In this February 1999 interview with The Atlantic Unbound, Mary Anne Weaver, writer for The New Yorker, discusses her book A Portrait of Egypt: A Journey Through the World of Militant Islam. "There is a growing concern," she says, "that if Egypt 'goes Islamic,' so could much of the Arab world. Egypt is the most populous and the most influential Arab state, and since the 1970s, the Islamists there --with growing vigor, in growing numbers, and with growing support -- have infiltrated the courts, the universities, the schools, the arts. A number of preeminent Egyptian thinkers and ideologues are quite convinced that an Islamic victory in Egypt is inevitable."

· Appeal of Fundamentalism Growing in Egypt

This radio documentary, "Revolutionary Islam," produced by public radio's WBUR-FM, reports on how Islamic radicalism has changed Egypt's social order.
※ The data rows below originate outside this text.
-- ==== Sys2Proof/Machine/Ops.lean ====
section
/-! DEFINITION. The shared operations of the blocks: the store's requests (chapter 1), the raising of events
(chapter 9), what the channel table does with messages, subscriptions and channels (chapters 2 to 5), and the front
door of a controller's commands (R163). -/

namespace Sys2Proof.Machine

/-! ## The message store: chains and blocks -/

/-- Blocks a payload of n bytes needs (R1). -/
def blocksFor (n : Nat) : Nat := (n + 63) / 64

/-- Pool address of payload byte k, through the chain (R1). -/
def payloadAddr (chain : List BlockId) (k : Nat) : Option Nat := (chain[k / 64]?).map fun b => 64 * b.val + k % 64

/-- Payload byte k (R1). -/
def payloadByte (m : Memory) (chain : List BlockId) (k : Nat) : Byte :=
  match payloadAddr chain k with
  | some a => m.read a
  | none => 0

/-- Payload bytes k to k + n - 1. -/
def payloadBytes (m : Memory) (chain : List BlockId) (k n : Nat) : List Byte :=
  (List.range n).map fun i => payloadByte m chain (k + i)

/-- Store bytes at payload positions k onward (R17). -/
def writePayload (chain : List BlockId) : Nat → List Byte → Memory → Memory
  | _, [], m => m
  | k, b :: bs, m =>
    writePayload chain (k + 1) bs (match payloadAddr chain k with | some a => m.write a b | none => m)

/-- The blocks that payload bytes k to k + n - 1 stand in. -/
def touchedBlocks (chain : List BlockId) (k n : Nat) : List BlockId :=
  (List.range n).filterMap fun i => chain[(k + i) / 64]?

/-- The 64 bytes of a block. -/
def blockContents (m : Memory) (b : BlockId) : List Byte := (List.range 64).map fun i => m.read (64 * b.val + i)

/-- The block's stored check code agrees with its contents (R18). -/
def Store.blockAgrees (st : Store) (b : BlockId) : Bool :=
  match st.codes.find? (fun e => e.1 == b) with
  | none => true
  | some e => e.2 == Config.blockCheck (blockContents st.pool b)

/-! ## The message store: requests -/

/-- How the store refuses a request (R3, R6, R9 to R18). -/
inductive StoreRefusal where
  | nospace
  | limit
  | order
  | length
  deriving DecidableEq, Repr

/-- An allocation request (R5). -/
structure Allocation where
  channel : ChanId
  origin  : PortId
  form    : Form
  length  : Nat
  tag     : Option Half
  ttl     : Option Nat
  deriving DecidableEq, Repr

/-- The lowest-numbered FREE record (R5). -/
def Store.lowestFree (st : Store) : Option RecId := allRecords.find? fun r => (st.record r).state == .free

/-- Allocation (R3, R5): the lowest FREE record becomes FILLING with the first blocks of the free block list. An OPEN
record has length 0 and takes no block. -/
def Store.allocate (st : Store) (a : Allocation) : Except StoreRefusal (RecId × Store) :=
  match st.lowestFree with
  | none => .error .nospace
  | some r =>
    if blocksFor a.length ≤ st.free.length then
      .ok (r, { st.setRecord r
          { state := .filling, channel := some a.channel, origin := some a.origin, form := some a.form,
            length := a.length, chain := st.free.take (blocksFor a.length), tag := a.tag, ttl := a.ttl } with
        free := st.free.drop (blocksFor a.length) })
    else .error .nospace

/-- Extension (R6): an OPEN FILLING record gains one block at the end of its chain. -/
def Store.extend (st : Store) (r : RecId) : Except StoreRefusal Store :=
  let x := st.record r
  if x.state = .filling ∧ x.form = some .openEnded ∧ x.chain.length < 64 then
    match st.free with
    | [] => .error .nospace
    | b :: rest => .ok { st.setRecord r { x with chain := x.chain ++ [b] } with free := rest }
  else .error .limit

/-- Seal (R9): the record takes its sequence and, with a time to live, its deadline. -/
def Store.sealRecord (st : Store) (now : TickCount) (r : RecId) (seq : Half) : Except StoreRefusal Store :=
  let x := st.record r
  if x.state ≠ .filling then .error .order
  else if x.form = some .openEnded ∧ x.length = 0 then .error .length
  else .ok (st.setRecord r { x with
    state := .sealed, sequence := some seq, deadline := x.ttl.map fun t => now + BitVec.ofNat 32 t })

/-- The record releases its chain to the tail of the free block list and becomes FREE (R4). -/
def Store.freeRecord (st : Store) (r : RecId) : Store :=
  { st.setRecord r {} with free := st.free ++ (st.record r).chain }

/-- Abort (R10): a FILLING record becomes FREE; the answer is the number of blocks freed. -/
def Store.abort (st : Store) (r : RecId) : Except StoreRefusal (Nat × Store) :=
  if (st.record r).state = .filling then .ok ((st.record r).chain.length, st.freeRecord r) else .error .order

/-- The answer to a retirement (R11). -/
inductive Retirement where
  | freed (blocks : Nat)
  | withdrawn (holders : PortSet)
  deriving DecidableEq, Repr

/-- Retirement (R11): a SEALED record becomes FREE, or WITHDRAWN when it is held. -/
def Store.retire (st : Store) (r : RecId) : Except StoreRefusal (Retirement × Store) :=
  let x := st.record r
  if x.state ≠ .sealed then .error .order
  else if x.holders = 0 then .ok (.freed x.chain.length, st.freeRecord r)
  else .ok (.withdrawn x.holders, st.setRecord r { x with state := .withdrawn })

/-- A hold placed for a port (R14). -/
def Store.hold (st : Store) (r : RecId) (p : PortId) : Except StoreRefusal Store :=
  let x := st.record r
  if x.state = .sealed ∧ inSet x.holders p = false then
    .ok (st.setRecord r { x with holders := insertPort x.holders p })
  else .error .order

/-- A release (R15): the port leaves the holders; a WITHDRAWN record without holders becomes FREE, with a free notice
that names its channel and the number of blocks freed. The request tells no earlier read of the port from a newer one, so
it removes whichever hold stands (DESIGN CHOICE where a forced close has ended the earlier one, log 44). -/
def Store.releaseHold (st : Store) (r : RecId) (p : PortId) : Store × Option (ChanId × Nat) :=
  let x := st.record r
  if inSet x.holders p then
    let holders := erasePort x.holders p
    if holders = 0 ∧ x.state = .withdrawn then
      (st.freeRecord r, x.channel.map fun ch => (ch, x.chain.length))
    else (st.setRecord r { x with holders := holders }, none)
  else (st, none)

/-- A request to change the fields the store keeps for the table: taken on a SEALED record, and on any other refused with
ORDER, changing nothing (R8, R12). -/
def Store.setFields (st : Store) (r : RecId) (f : Record → Record) : Except StoreRefusal Store :=
  if (st.record r).state = .sealed then .ok (st.setRecord r (f (st.record r))) else .error .order

/-- A write request (R17). -/
def Store.write (st : Store) (p : PortId) (r : RecId) (offset : Nat) (bytes : List Byte) : Except StoreRefusal Store :=
  let x := st.record r
  if x.state ≠ .filling ∨ x.origin ≠ some p then .error .order
  else if 64 * x.chain.length < offset + bytes.length ∨ (x.form = some .counted ∧ x.length < offset + bytes.length) then
    .error .length
  else .ok
    { st.setRecord r { x with
        length := if x.form = some .openEnded then max x.length (offset + bytes.length) else x.length } with
      pool := writePayload x.chain offset bytes st.pool
      codes := st.codes.filter fun e => !(touchedBlocks x.chain offset bytes.length).contains e.1 }

/-- A read request (R18): the bytes, the damage indication, and the store with the damaged flag it set. -/
def Store.read (st : Store) (r : RecId) (offset count : Nat) : Except StoreRefusal ((List Byte × Bool) × Store) :=
  let x := st.record r
  if x.state = .sealed ∨ x.state = .withdrawn then
    let n := min count (x.length - offset)
    let damaged := x.damaged || !(touchedBlocks x.chain offset n).all st.blockAgrees
    .ok ((payloadBytes st.pool x.chain offset n, damaged), st.setRecord r { x with damaged := damaged })
  else .error .order

/-! ## The message store: expiry timers (R20, R21) -/

/-- The record's expiry timer is running and the tick count equals its deadline (R20: the counter and the deadline are
both taken modulo the counter's range). -/
def timerDue (now : TickCount) (x : Record) : Bool := x.state == .sealed && !x.fired && x.deadline == some now

/-- The record's expiry timer fires: the fired flag is set and the expiry notice is sent to the table (R21). -/
def Store.fireTimer (st : Store) (r : RecId) : Store :=
  let x := st.record r
  match x.channel, x.sequence with
  | some ch, some seq =>
    { st.setRecord r { x with fired := true } with notices := st.notices ++ [⟨r, ch, seq⟩] }
  | _, _ => st

/-- Every expiry timer that is due at a tick count fires, in ascending record number (R20, log 7). -/
def Store.fireDue (st : Store) (now : TickCount) : Store :=
  (allRecords.filter fun r => timerDue now (st.record r)).foldl Store.fireTimer st

/-! ## Events (chapter 9) -/

/-- Fold an event into a record of the same kind and subject (R152). -/
def EventRecord.fold (x : EventRecord) (e : Event) : EventRecord :=
  { x with
    count := min 255 (x.count + 1)
    sequence := if e.kind = .arrival then e.sequence else x.sequence
    reason := if e.kind = .peer ∨ e.kind = .streamAborted then e.reason else x.reason }

/-- The record is of the event's kind and subject. -/
def EventRecord.matches (x : EventRecord) (e : Event) : Bool := x.kind == e.kind && x.subject == e.subject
While an Islamic revolution is not at hand, Egyptian society has become 'Islamized,' according to Mona Makrana Ebeid, professor of sociology at the American University of Cairo and a former member of the Egyptian Parliament. "Secular voices are very faint," she says. "And the process has accelerated in the past decade."
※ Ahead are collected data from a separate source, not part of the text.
/-- PAUSE_NOTICE: on every channel the port's BLOCKING subscription becomes DEFERRED; lag, pending readers and counts
stay, and so does the port itself, and no event is raised (R58, R142).

RESUME_NOTICE: every DEFERRED subscription of the port whose bound holds becomes BLOCKING again, and the others stay
DEFERRED; lag, pending readers and counts stay, and so does the port itself, and no event is raised (R58, R53). -/
def Obligations.PauseAndResumeNoticesMoveModes : Prop :=
  (∀ (s : State) (p : PortId) (rest : List TableMsg),
      (s.port p).toTable = .pauseNotice :: rest →
      ∃ t, exec (.pauseNotice p) s = .next t ∧
        noticeTaken p .paused rest s t ∧
        t.store = s.store
        ∧ t.port p = (({ s.port p with toTable := rest } : PortState).withXreqOf (t.port p)).withEventsOf (t.port p)
        ∧ (∀ ch, ¬ drained (s.chan ch) →
            { t.chan ch with subs := (s.chan ch).subs } = s.chan ch
            ∧ (∀ q, q ≠ p → ((t.chan ch).sub q).map Sub.modeless = ((s.chan ch).sub q).map Sub.modeless)
            ∧ (t.chan ch).sub p = ((s.chan ch).sub p).map fun sub => { sub with
                fan := sub.fan.map fun f =>
                  { f with effective := if f.effective = .blocking then .deferred else f.effective } })
        ∧ (∀ q, q ≠ p → portKeptButEvents q s t)
        ∧ ((∀ ch, ¬ drained (s.chan ch)) → ∀ q, (t.port q).events = (s.port q).events ∧ (t.port q).lost = (s.port q).lost))
  ∧ (∀ (s : State) (p : PortId) (rest : List TableMsg),
      (s.port p).toTable = .resumeNotice :: rest →
      ∃ t, exec (.resumeNotice p) s = .next t ∧
        noticeTaken p .present rest s t ∧
        t.store = s.store
        ∧ t.port p = (({ s.port p with toTable := rest } : PortState).withXreqOf (t.port p)).withEventsOf (t.port p)
        ∧ (∀ ch, ¬ drained (s.chan ch) →
            chanKept ch s t
            ∧ (t.chan ch).sub p = ((s.chan ch).sub p).map fun sub => { sub with
                fan := sub.fan.map fun f =>
                  { f with effective :=
                      if (s.chan ch).kind = some .fanout ∧ f.effective = .deferred ∧ sub.suspended = false
                          ∧ lag s ch p + (s.chan ch).reserved ≤ f.limit then .blocking else f.effective } })
        ∧ (∀ q, q ≠ p → portKeptButEvents q s t)
        ∧ ((∀ ch, ¬ drained (s.chan ch)) → ∀ q, (t.port q).events = (s.port q).events ∧ (t.port q).lost = (s.port q).lost))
· The Islamic State in Egypt is Approaching

In this 1997 interview with Nida'ul Islam magazine, Al-Gama'a al-Islamiyyah representative Sheik Rifa'ey Ahmad Taha describes the organization's aims of creating an Islamic state. He predicts that upon its establishment, "Indeed, Israel will confront us at that time, and America will besiege us, and the West will boycott us, in fact the entire world will attack us as one."

· Al Ahram Weekly

Al-Ahram Weekly is an independent English-language newspaper which provides in-depth coverage of Egyptian and Arab politics, economics, culture and society from an Egyptian perspective. The site is updated every Saturday.

· Al Azhar

Al Azhar is the oldest Islamic university in the world. Its Web site contains the history of the university, and information about the school's organizing committee.